Open questions before kickoff

Confirm execution order. Default: M2B → M5 highlight → M8 → M6 → M7 → M9-A → M3 → … Override?
Hand-edit cadence for M2A goldens. Are you available for ~1 hr per lesson × 5 lessons over the next week?
Streaming priority. M4 currently sits at #14 (~3-5 days). Pull earlier or leave there?
Cancellation UX. Pressing Esc mid-prepare should cancel — currently doesn't. Is that worth making a Phase A item in M6?

Drafted 2026-04-29 in response to: "create that roadmap and work on it granularly." Manual testing only. Module-by-module cadence. The 14-phase roadmap is the destination; this is the route.

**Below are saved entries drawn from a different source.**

/-! ### dropWave -/

@[simp] theorem State.dropWave_agenda (s : State) (i : Nat) : (s.dropWave i).agenda = s.agenda := rfl
@[simp] theorem State.dropWave_cur (s : State) (i : Nat) : (s.dropWave i).cur = s.cur := rfl
@[simp] theorem State.dropWave_ilen (s : State) (i : Nat) : (s.dropWave i).ilen = s.ilen := rfl
@[simp] theorem State.dropWave_ev (s : State) (i : Nat) : (s.dropWave i).ev = s.ev := rfl
@[simp] theorem State.dropWave_freeCtr (s : State) (i : Nat) : (s.dropWave i).freeCtr = s.freeCtr := rfl
@[simp] theorem State.dropWave_nextId (s : State) (i : Nat) : (s.dropWave i).nextId = s.nextId := rfl
@[simp] theorem State.dropWave_turn (s : State) (i : Nat) : (s.dropWave i).turn = s.turn := rfl
@[simp] theorem State.dropWave_clk (s : State) (i : Nat) : (s.dropWave i).clk = s.clk := rfl
@[simp] theorem State.dropWave_mem (s : State) (i : Nat) : (s.dropWave i).mem = s.mem := rfl
@[simp] theorem State.dropWave_cores (s : State) (i : Nat) : (s.dropWave i).cores = s.cores := rfl
@[simp] theorem State.dropWave_fibres (s : State) (i : Nat) : (s.dropWave i).fibres = s.fibres := rfl
@[simp] theorem State.dropWave_waves (s : State) (i : Nat) : (s.dropWave i).waves = s.waves.filter (fun w => w.id != i) := rfl
@[simp] theorem State.dropWave_teams (s : State) (i : Nat) : (s.dropWave i).teams = s.teams := rfl
@[simp] theorem State.dropWave_gangs (s : State) (i : Nat) : (s.dropWave i).gangs = s.gangs := rfl
@[simp] theorem State.dropWave_itemCrews (s : State) (i : Nat) : (s.dropWave i).itemCrews = s.itemCrews := rfl
@[simp] theorem State.dropWave_queues (s : State) (i : Nat) : (s.dropWave i).queues = s.queues := rfl
@[simp] theorem State.dropWave_pointers (s : State) (i : Nat) : (s.dropWave i).pointers = s.pointers := rfl
@[simp] theorem State.dropWave_rtobj (s : State) (i : Nat) : (s.dropWave i).rtobj = s.rtobj := rfl
@[simp] theorem State.dropWave_hdmBase (s : State) (i : Nat) : (s.dropWave i).hdmBase = s.hdmBase := rfl
@[simp] theorem State.dropWave_objects (s : State) (i : Nat) : (s.dropWave i).objects = s.objects := rfl
@[simp] theorem State.dropWave_launches (s : State) (i : Nat) : (s.dropWave i).launches = s.launches := rfl
@[simp] theorem State.dropWave_unloads (s : State) (i : Nat) : (s.dropWave i).unloads = s.unloads := rfl
@[simp] theorem State.dropWave_finished (s : State) (i : Nat) : (s.dropWave i).finished = s.finished := rfl
@[simp] theorem State.dropWave_ring (s : State) (i : Nat) : (s.dropWave i).ring = s.ring := rfl
@[simp] theorem State.dropWave_fuseDis (s : State) (i : Nat) : (s.dropWave i).fuseDis = s.fuseDis := rfl
@[simp] theorem State.dropWave_ops (s : State) (i : Nat) : (s.dropWave i).ops = s.ops := rfl
@[simp] theorem State.dropWave_tileOps (s : State) (i : Nat) : (s.dropWave i).tileOps = s.tileOps := rfl
@[simp] theorem State.dropWave_grids (s : State) (i : Nat) : (s.dropWave i).grids = s.grids := rfl
@[simp] theorem State.dropWave_families (s : State) (i : Nat) : (s.dropWave i).families = s.families := rfl
@[simp] theorem State.dropWave_entries (s : State) (i : Nat) : (s.dropWave i).entries = s.entries := rfl
@[simp] theorem State.dropWave_fwds (s : State) (i : Nat) : (s.dropWave i).fwds = s.fwds := rfl
@[simp] theorem State.dropWave_left (s : State) (i : Nat) : (s.dropWave i).left = s.left := rfl
@[simp] theorem State.dropWave_walkers (s : State) (i : Nat) : (s.dropWave i).walkers = s.walkers := rfl
@[simp] theorem State.dropWave_fabric (s : State) (i : Nat) : (s.dropWave i).fabric = s.fabric := rfl
@[simp] theorem State.dropWave_service (s : State) (i : Nat) : (s.dropWave i).service = s.service := rfl
@[simp] theorem State.dropWave_sent (s : State) (i : Nat) : (s.dropWave i).sent = s.sent := rfl

/-! ### setTeam -/

@[simp] theorem State.setTeam_agenda (s : State) (t : Team) : (s.setTeam t).agenda = s.agenda := rfl
@[simp] theorem State.setTeam_cur (s : State) (t : Team) : (s.setTeam t).cur = s.cur := rfl
@[simp] theorem State.setTeam_ilen (s : State) (t : Team) : (s.setTeam t).ilen = s.ilen := rfl
@[simp] theorem State.setTeam_ev (s : State) (t : Team) : (s.setTeam t).ev = s.ev := rfl
@[simp] theorem State.setTeam_freeCtr (s : State) (t : Team) : (s.setTeam t).freeCtr = s.freeCtr := rfl
@[simp] theorem State.setTeam_nextId (s : State) (t : Team) : (s.setTeam t).nextId = s.nextId := rfl
@[simp] theorem State.setTeam_turn (s : State) (t : Team) : (s.setTeam t).turn = s.turn := rfl
@[simp] theorem State.setTeam_clk (s : State) (t : Team) : (s.setTeam t).clk = s.clk := rfl
@[simp] theorem State.setTeam_mem (s : State) (t : Team) : (s.setTeam t).mem = s.mem := rfl
@[simp] theorem State.setTeam_cores (s : State) (t : Team) : (s.setTeam t).cores = s.cores := rfl
@[simp] theorem State.setTeam_fibres (s : State) (t : Team) : (s.setTeam t).fibres = s.fibres := rfl
@[simp] theorem State.setTeam_waves (s : State) (t : Team) : (s.setTeam t).waves = s.waves := rfl
@[simp] theorem State.setTeam_teams (s : State) (t : Team) : (s.setTeam t).teams = s.teams.map (fun u => if u.launch == t.launch && u.id == t.id then t else u) := rfl
@[simp] theorem State.setTeam_gangs (s : State) (t : Team) : (s.setTeam t).gangs = s.gangs := rfl
@[simp] theorem State.setTeam_itemCrews (s : State) (t : Team) : (s.setTeam t).itemCrews = s.itemCrews := rfl
@[simp] theorem State.setTeam_queues (s : State) (t : Team) : (s.setTeam t).queues = s.queues := rfl
@[simp] theorem State.setTeam_pointers (s : State) (t : Team) : (s.setTeam t).pointers = s.pointers := rfl
@[simp] theorem State.setTeam_rtobj (s : State) (t : Team) : (s.setTeam t).rtobj = s.rtobj := rfl
@[simp] theorem State.setTeam_hdmBase (s : State) (t : Team) : (s.setTeam t).hdmBase = s.hdmBase := rfl
@[simp] theorem State.setTeam_objects (s : State) (t : Team) : (s.setTeam t).objects = s.objects := rfl
@[simp] theorem State.setTeam_launches (s : State) (t : Team) : (s.setTeam t).launches = s.launches := rfl
@[simp] theorem State.setTeam_unloads (s : State) (t : Team) : (s.setTeam t).unloads = s.unloads := rfl
@[simp] theorem State.setTeam_finished (s : State) (t : Team) : (s.setTeam t).finished = s.finished := rfl
@[simp] theorem State.setTeam_ring (s : State) (t : Team) : (s.setTeam t).ring = s.ring := rfl
@[simp] theorem State.setTeam_fuseDis (s : State) (t : Team) : (s.setTeam t).fuseDis = s.fuseDis := rfl
@[simp] theorem State.setTeam_ops (s : State) (t : Team) : (s.setTeam t).ops = s.ops := rfl
@[simp] theorem State.setTeam_tileOps (s : State) (t : Team) : (s.setTeam t).tileOps = s.tileOps := rfl
@[simp] theorem State.setTeam_grids (s : State) (t : Team) : (s.setTeam t).grids = s.grids := rfl
@[simp] theorem State.setTeam_families (s : State) (t : Team) : (s.setTeam t).families = s.families := rfl
@[simp] theorem State.setTeam_entries (s : State) (t : Team) : (s.setTeam t).entries = s.entries := rfl
@[simp] theorem State.setTeam_fwds (s : State) (t : Team) : (s.setTeam t).fwds = s.fwds := rfl
@[simp] theorem State.setTeam_left (s : State) (t : Team) : (s.setTeam t).left = s.left := rfl
@[simp] theorem State.setTeam_walkers (s : State) (t : Team) : (s.setTeam t).walkers = s.walkers := rfl
@[simp] theorem State.setTeam_fabric (s : State) (t : Team) : (s.setTeam t).fabric = s.fabric := rfl
@[simp] theorem State.setTeam_service (s : State) (t : Team) : (s.setTeam t).service = s.service := rfl
@[simp] theorem State.setTeam_sent (s : State) (t : Team) : (s.setTeam t).sent = s.sent := rfl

Appendix · The destination — what comes after the 9-module push

Tier A · Polish (~3–4 weeks): Take all 9 modules from 🟠 developing → 🟡 solid. Delivers Phases 2 (Board craft), 3 (Interjection), 4 (Engagement) of the 14-phase roadmap.

Tier B · New capabilities (~2–3 weeks): - Phase 5 — Pedagogy bedrock: sympy unit validator, source citations everywhere, misconception library v0 with 30 tagged misconceptions, Mayer-principles audit - Phase 7 — Tool-using agent (sandboxed): tutorial-led entry mode with live planner-executor agent + lookup_fact + derive_step skills

Tier C · New modules + content (~3–4 weeks): - Phase 8 — Adaptive intelligence + memory (new M10 module): per-user mastery model, FERPA-aware cross-session memory, spaced repetition, diagnostic pre-assessment - Phase 11 — Pre-warm corpus scale: 150 hand-curated Tier 1 + 500 auto-gated Tier 2 + 850 on-demand Tier 3 lessons across physolympiad + SuperStem + Wikipedia

Tier D · Reach + Deploy (~6–8 weeks): - Phase 10 — Mobile + accessibility: M9 reflow for phones/tablets, touch mic, captions, screen-reader, WCAG 2.2 AA - Phase 12 — Production pilot: physolympiad.com integration, S3 audio, real auth + rate limits, 50–150 student RCT vs. Khan Academy - Phase 13 — Subject coverage + scale: math primitives, modern physics, new M11 (teacher dashboard) + M12 (parent dashboard), library scale-up to 1500 topics

Tier E · Future (~2–3 weeks, on-demand): - Phase 14 — Classroom mode (parked): multi-voice detection, group UX, per-student aggregation, teacher orchestration. Activates when ≥3 schools ask.

Total elapsed to production pilot: ~2 weeks (current module push) + ~14–19 weeks (Tiers A–D) = ~16–21 weeks total ≈ 4–5 months.